Safety Benchmarking & Testing of Multimodal LLMs
Summary
Tianwei Zhang reveals findings from Singapore's AI safety initiatives addressing current challenges, focusing on systematic benchmarking approaches that quantify generative models' vulnerabilities
SESSION Transcript
Good morning everyone. This is Tianwei, currently associate professor from Nan Technological University, Singapore. I'm affiliated to the college of computing and data science in NTU and also I'm actively involved in the project of Singapore's National Institute of AI safety and digital trust center. Today, I would like to give some brief introductions about what we are doing in the institute of AI safety and the digra center.
Specifically, we would like to introduce some experience and also our works about the safety benchmarking and testing of generative models. We all know that today we are getting larger and larger models with more choice, with more modalities, and also we are moving fast towards the path of artificial general intelligence. Of course we are more interested in the entire ecosystem, like applications, embodied agents, and the different type systems building on top of those models. But at the same time we also witness that those generative AI models together with applications are facing different types of safety issues, such as copyright, privacy violations, jailbreak, and others. Of course also there are some policies related to those issues for regulation, but however those policies actually they cannot solve the problem entirely. As researchers, we more interested in technical solutions, how we can protect and regulate the usage of those generative AI models from technical perspective.
We actually have like multiple solutions. We can do the attack detection, prevention and others. Here, I would like to focus on one important strategy: safety testing and benchmarking. Give a model, the goal is trying to assess and measure quantitatively the capability of model in generating the improper harmful content. This will be pretty useful because it can help us do the evaluation, can help us identify possible weakness, and also provide guidance for us to enhance model safety.

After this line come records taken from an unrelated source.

-- ==== Sys2Proof/Tests/Slice0.lean ====
section
/-! SUPPORT. The model's own tests: what each well-formedness check refuses, the decoding of every row's word, one or two
cases of 95_test_vectors.md for every instruction, and for every statement with hypotheses a concrete state and
operands that meet them. -/

namespace Sys2Proof.Tests

open Sys2Proof Sys2Proof.Machine Sys2Proof.Safety Sys2Proof.Claims

/-! ### Small states -/

/-- The state a result answers, if it answers one. -/
def nextOf (r : Result) : Option State :=
  match r with
  | .next t => some t
  | _ => none

/-- Bytes in an array or buffer from register number `base` on. -/
def withBytes (base : Nat) (bytes : List Byte) (s : State) : State :=
  { s with mem := cellWriteSeq s.mem base bytes }

/-- Text operand 0: length and first four characters. -/
def withText0 (len : BitVec 8) (text : List Byte) (s : State) : State :=
  withBytes 0x40 text { s with regs := { s.regs with txt0Len := len } }

/-- Text operand 1. -/
def withText1 (len : BitVec 8) (text : List Byte) (s : State) : State :=
  withBytes 0x44 text { s with regs := { s.regs with txt1Len := len } }

/-- The breakpoint table and X_IN. -/
def withTable (points : List (Int × Int)) (x : Int) (s : State) : State :=
  { s with
    regs := { s.regs with npoints := BitVec.ofNat 8 points.length, xIn := BitVec.ofInt 32 x }
    points := cellWriteSeq (cellWriteSeq s.points 0x1000 (points.map fun p => BitVec.ofInt 32 p.1)) 0x1400
      (points.map fun p => BitVec.ofInt 32 p.2) }

/-- The operands of RESCALE. -/
def withRange (x oldMin oldMax newMin newMax : Int) (s : State) : State :=
  { s with
    regs := { s.regs with
      xIn := BitVec.ofInt 32 x, oldMin := BitVec.ofInt 32 oldMin, oldMax := BitVec.ofInt 32 oldMax
      newMin := BitVec.ofInt 32 newMin, newMax := BitVec.ofInt 32 newMax } }

/-- FREQ_IN. -/
def withFreq (f : Int) (s : State) : State := { s with regs := { s.regs with freqIn := BitVec.ofInt 64 f } }

/-- Opcode and payload operands, with a length each. -/
def withFrame (opcLen : BitVec 3) (opc : List Byte) (payLen : BitVec 16) (pay : List Byte) (s : State) : State :=
  withBytes 0x100 pay (withBytes 0x54 opc { s with regs := { s.regs with opcLen := opcLen, payLen := payLen } })

/-- A candidate in RXBUF. -/
def withCandidate (c : List Byte) (s : State) : State :=
  withBytes 0x3000 c { s with regs := { s.regs with rxLen := BitVec.ofNat 16 c.length } }

/-- The turns to come. -/
def withTurns (turns : List Turn) (s : State) : State := s.withSchedule turns

/-- A Session: controller 0xE0, transceiver 0x94, budget 3; opcode 03. -/
def session : State :=
  withFrame 1#3 [0x03#8] 0#16 []
    { State.reset with
      session := { ctrl := 0xE0#8, xcvr := 0x94#8, maxAtt := 3#8 }
      flags := { Flags.reset with svalid := true } }

/-- The frame of that Session: FE FE 94 E0 03 FD (V7, first row). -/
def frame : List Byte := [0xFE#8, 0xFE#8, 0x94#8, 0xE0#8, 0x03#8, 0xFD#8]

/-- A reply to it: FE FE E0 94 FB FD (V8, first row). -/
def reply : List Byte := [0xFE#8, 0xFE#8, 0xE0#8, 0x94#8, 0xFB#8, 0xFD#8]

/-- XCHG of that Session at a step, its frame built and its first `sent` bytes handed over. -/
def running (fsm : Fsm) (attempts : BitVec 8) (sent : Nat) : State :=
  let s := withBytes 0x2000 frame session
  { s with
    seq := { fsm := fsm, attempts := attempts, txIdx := BitVec.ofNat 16 sent }
    flags := { s.flags with busy := true }
    regs := { s.regs with txLen := 6#16 }
    env := { s.env with wireOut := frame.take sent } }

/-- Every pin a Transport may raise at once, but the errors and the timeout. -/
def busyPins : TransportPins := { txReady := true, txErr := false, rxValid := true, rxTimeout := false, rxErr := false }

/-- A read timeout. -/
def timeoutPins : TransportPins := { TransportPins.silent with rxTimeout := true }

/-- Errors on both sides, with everything else. -/
def errorPins : TransportPins := { txReady := true, txErr := true, rxValid := true, rxTimeout := true, rxErr := true }

/-- Bytes waiting at the Transport. -/
def withHeld (bytes : List Byte) (s : State) : State := s.withQueue bytes

/-! ### WellFormed: an ill-formed term for each check, refused -/

theorem test_command_reserved_bit_refused : CommandWord.wf 0x11#8 = false := by decide
theorem test_command_selector_zero_refused : CommandWord.wf 0x00#8 = false := by decide
theorem test_command_selector_thirteen_refused : CommandWord.wf 0x0D#8 = false := by decide
theorem test_command_xchg_accepted : CommandWord.wf 0x0C#8 = true := by decide
theorem test_wire_fc_refused : WireByte.wf 0xFC#8 = false := by decide
theorem test_wire_constant_is_no_command : Instr.wf .command .cTerm = false := by decide
theorem test_command_is_no_wire_constant : Instr.wf .wire .xchg = false := by decide
theorem test_payload_capacity_refused :
    Config.Params.wf { payMax := 3833, rxMax := 4096, maxPoints := 16 } = false := by decide
theorem test_receive_capacity_below_frame_refused :
    Config.Params.wf { payMax := 64, rxMax := 327, maxPoints := 16 } = false := by decide
theorem test_receive_capacity_above_window_refused :
    Config.Params.wf { payMax := 64, rxMax := 4097, maxPoints := 16 } = false := by decide
theorem test_no_points_refused : Config.Params.wf { payMax := 64, rxMax := 328, maxPoints := 0 } = false := by decide
theorem test_too_many_points_refused :
    Config.Params.wf { payMax := 64, rxMax := 328, maxPoints := 256 } = false := by decide
theorem test_vector_params_accepted : Config.Params.vectors.wf = true := by decide
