/-- The line state table of spec/02, with the moments its timers are measured from (log 12). -/
structure Line where
  role : Role
  strapRole : Role
  state : LineState
  params : LineParams
  listenTimeout : Nat
  permit : Bool
  reconfigured : Bool
  orderHold : Bool
  pollCycle : Half
  roundRobin : Option Nat
  idleWait : Option Time
  tagCounter : Byte
  commands : List Listed
  continuation : Option Nat
  exchange : Option LineExchange
  windowSince : Option Time
  frameBegun : Bool
  since : Time
  readThisCycle : Bool
  pendingParams : Option LineParams
deriving DecidableEq, Repr

/-- R72: what a trial judges. -/
inductive Subject where
  | plan (ref : Ref)
  | source (id : Nat) (target : SourceState) (outageAccepted refeedAccepted : Bool) (folio : Option Nat)
deriving DecidableEq, Repr

/-- R65: the survey in flight, with the reached zones of the inputs read at its start (R66), one list per prefix for a trial. -/
inductive SurveyInFlight where
  | real (start : BitVec 32) (reached : List Nat)
  | trial (start : BitVec 32) (reached : List (List Nat))
deriving DecidableEq, Repr

/-- R71: a completion the outage unit could not yet apply. -/
structure HeldCompletion where
  start : BitVec 32
  reached : List Nat
deriving DecidableEq, Repr

/-- R65, R135: a valve in the change set with its noted claim. -/
structure ChangedValve where
  valve : Nat
  claim : Option Ref
deriving DecidableEq, Repr

/-- R65. -/
structure Survey where
  generation : BitVec 32
  pendingReal : Bool
  changeValves : List ChangedValve
  changeSources : List Nat
  queue : List Subject
  inFlight : Option SurveyInFlight
  held : Option HeldCompletion
deriving DecidableEq, Repr

/-- R108: a step of a plan; the dwell is in seconds. -/
structure PlanStep where
  target : Nat
  dwell : Nat
  hold : Bool
deriving DecidableEq, Repr

/-- R108: an entry; `current` counts steps from 0 (log 33). -/
structure PlanEntry where
  valve : Nat
  steps : List PlanStep
  state : EntryState
  current : Nat
deriving DecidableEq, Repr

/-- R121. -/
structure Block where
  reason : BlockReason
  valve : Nat
deriving DecidableEq, Repr

/-- R108; `running` counts entries from 0 (log 33). -/
structure Plan where
  incident : Ref
  outageAccepted : Bool
  refeedAccepted : Bool
  state : PlanState
  entries : List PlanEntry
  running : Option Nat
  block : Option Block
  expectedLosses : List Nat
  folio : Option Nat
  acceptedTime : Option Time
  endedTime : Option Time
deriving DecidableEq, Repr

/-- R80: an entry of an incident's call list. -/
structure CallEntry where
  ref : BitVec 32
  kind : CallKind
  gridX : Nat
  gridY : Nat
  time : Time
deriving DecidableEq, Repr

/-- R80; the serial is the slot's. -/
structure Incident where
  kind : IncidentKind
  cls : Nat
  zone : Nat
  anchorX : Nat
  anchorY : Nat
  opened : Time
  lastCall : Option Time
  deadline : Time
  state : IncidentState
  overdue : Bool
  missed : Bool
  late : Bool
  escalated : Bool
  calls : List CallEntry
  further : Nat
  points : List Nat
  plans : List Ref
  reservations : Nat
  outage : Option Ref
  armed : Bool
deriving DecidableEq, Repr

/-- R81: deadlines and window in minutes. -/
structure IncidentParams where
  class1 : Nat
  class2 : Nat
  class3 : Nat
  window : Nat
  radius : Nat
  escalation : Nat
deriving DecidableEq, Repr

/-- R132: a held zone. -/
structure HeldZone where
  zone : Nat
  customers : Nat
  relit : Nat
deriving DecidableEq, Repr

/-- R132; the serial is the slot's. -/
structure Outage where
  sequence : BitVec 32
  cause : OutageCause
  incident : Option Ref
  state : OutageState
  start : Time
  restored : Option Time
  held : List HeldZone
  customersOff : Nat
deriving DecidableEq, Repr

/-! ## Reports -/

/-- R166: a reported record, as a mark names it. -/
inductive RecordName where
  | zone (n : Nat) | source (n : Nat) | valve (n : Nat) | station (n : Nat) | point (n : Nat) | line (l : Fin 4)
  | incident (slot : Nat) | plan (slot : Nat) | outage (slot : Nat)
deriving DecidableEq, Repr

/-- R167. -/
inductive MarkKind where
  | urgent | ordinary
deriving DecidableEq, Repr

/-- R166: the two mark lists. -/
structure Marks where
  urgent : List RecordName
  ordinary : List RecordName
deriving DecidableEq, Repr

/-- A byte the part writes, or one it leaves as it stands (an unread field, spec/11). -/
abbrev OutByte := Option Byte

/-- R166: an entry of the folio contents. -/
structure ContentsEntry where
  record : RecordName
  list : MarkKind
  closing : Bool
deriving DecidableEq, Repr

/-- R166, R170, R187: a report that runs on beyond the folio being filled; `rest` holds the content records still to write. -/
structure ReportInProgress where
  record : RecordName
  list : MarkKind
  closing : Bool
  serial : Half
  time : Time
  rest : List (List OutByte)
  part : Nat
  parts : Nat
deriving DecidableEq, Repr

/-- R166: a RETIRING slot and the folio that holds its closing report. -/
structure Retiring where
  record : RecordName
  folio : Nat
deriving DecidableEq, Repr

/-- R166, without the mark lists; `drained` is R175's word to the HALTING operation. -/
structure ReportUnit where
  filling : Option Nat
  count : Nat
  contents : List ContentsEntry
  flush : Option Time
  urgentOwed : Bool
  inProgress : Option ReportInProgress
  retiring : List Retiring
  flushInterval : Nat
  drained : Bool
deriving DecidableEq, Repr
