/-- R127; that CLAIMED and NOT-PERMITTED carry no body, as BAD-FORM and NO-SUCH, is the model's choice (log 25). -/
def Net.takeNote (b : NoteBody) (n : Net) : Net × Answer :=
  if Config.positionMax < b.position.toNat then (n, .plain .badForm)
  else
    match n.valves[b.valve.toNat]? with
    | none => (n, .plain .noSuch)
    | some x =>
      if x.claim.isSome then (n, .plain .claimed)
      else if n.stationReports b.valve.toNat then (n, .plain .notPermitted)
      else
        let n1 := (n.updateValveMarked b.valve.toNat (Valve.note n.now b.position.toNat)).handPassing b.valve.toNat x.posState
        (n1, match n1.valves[b.valve.toNat]? with
             | some y => .withBody .done (noteBody y)
             | none => .plain .done)

/-! ## Halt and warm start (R112, R128) -/

/-- R112: every CHECKING plan answered HALTED and freed, in slot order. -/
def Net.haltPlan (r : Ref) (n : Net) : Net × Option Reply :=
  match findRecord n.plans r with
  | none => (n, none)
  | some p => (n.freePlan r, p.folio.map (fun f => { folio := f, answer := .plain .halted }))

/-- R128: a valve SENT or TRAVELLING made unverified (R8). -/
def Valve.unverify (v : Valve) : Valve :=
  match v.inFlight with
  | none => v
  | some f =>
    { v with
      inFlight := some { f with accepted := none, unverified := true }
      position := none
      posState := .unknown
      motion := none
      closedLimit := none
      openLimit := none
      passing := passingOf .unknown }

/-- R128: one valve at RUN-WARM: its listed STEP withdrawn, its fields cleared, marked. -/
def Net.unverify (v : Nat) (n : Net) : Net :=
  match (n.valves[v]?).bind (·.inFlight) with
  | none => n
  | some f =>
    let n1 := n.updateValveMarked v Valve.unverify
    match n.valveLine v with
    | some (l, st) => n1.withdrawStep l st f.tag
    | none => n1

/-- R8, R14, R128: the valves SENT or TRAVELLING, ascending; the passing changes of the event handed on together (log 13). -/
def Net.unverifyAll (n : Net) : Net :=
  let vs := idsWhere n.valves (fun x => x.inFlight.isSome)
  let changed := vs.filter (fun v => (n.valves[v]?).any (fun x => passingOf x.posState ≠ passingOf .unknown))
  (overEach Net.unverify vs n).passingChanged changed

/-- R128: every dwell end already reached, ascending. -/
def Net.takeDwellEnds (n : Net) : Net := overEach Net.takeDwellEnd (List.range n.valves.length) n

end Sys2Proof.Machine
end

So, what makes good safety testing benchmark platform? Basically we actually have designed quite a lot of systems for different safety issues. So we think there are some important key components that contribute a good benchmark platform. The first one is a dataset. Dataset is always important even for the safety issues. We need a very good dataset with high quality and more importantly diversity. The second part is metric and criteria. We need to correctly define the criteria and metrics we need for the correct assessment, no matter it is qualitative or quantitative. And also we need to hope that those metrics are accurate enough and also be able to comprehensively provide the assessment. The third one is enhancement solutions. We have the metrics, we have the datasets, and then we can figure out the possible weakness, and then we hope based on this findings we are able to figure out like some lightweight solutions which are effective and also easy to deploy. Finally, we want to build a pipeline which can connect all those together to form automatic platform which can do everything without a lot of human efforts or intervention.
We actually have done a lot of works following those principles. For harmful generations, we did some establishment of platforms for the large language models, for the text-to-image models. For biases, we consider like the mitigation solutions and benchmark of language models. We also did some benchmarking for privacy.
And finally, I want to conclude with some lessons we learned from our experience. First, do we really need a unified framework for everything? This is actually pretty attractive and this is also one goal we would like to achieve, however we think that this is also not very necessary because actually it also brings a lot of challenges. So we can also accept that we have a lot of tools to select without unifying everything which can actually brings a lot of challenges. The second one is, how to keep the frameworks up-to-date? It is important to make the system design modular and extensible and it is also ready to include new threats and new methodologies. Third, should we always automate everything? Again automation is important but it is also not very necessary. We think like human-in-the-loop is always important because humans efforts are sometimes more convincing. Lastly, how do we define good metrics? Metrics are actually very important to do assessment. It can be used to validate methods, but it is also very difficult to validate metrics. We should always be ready to provide very strong justification for the desire of the metrics. And sometimes subjective justification is also acceptable.
That is all I would like to share. Thank you. [Applause]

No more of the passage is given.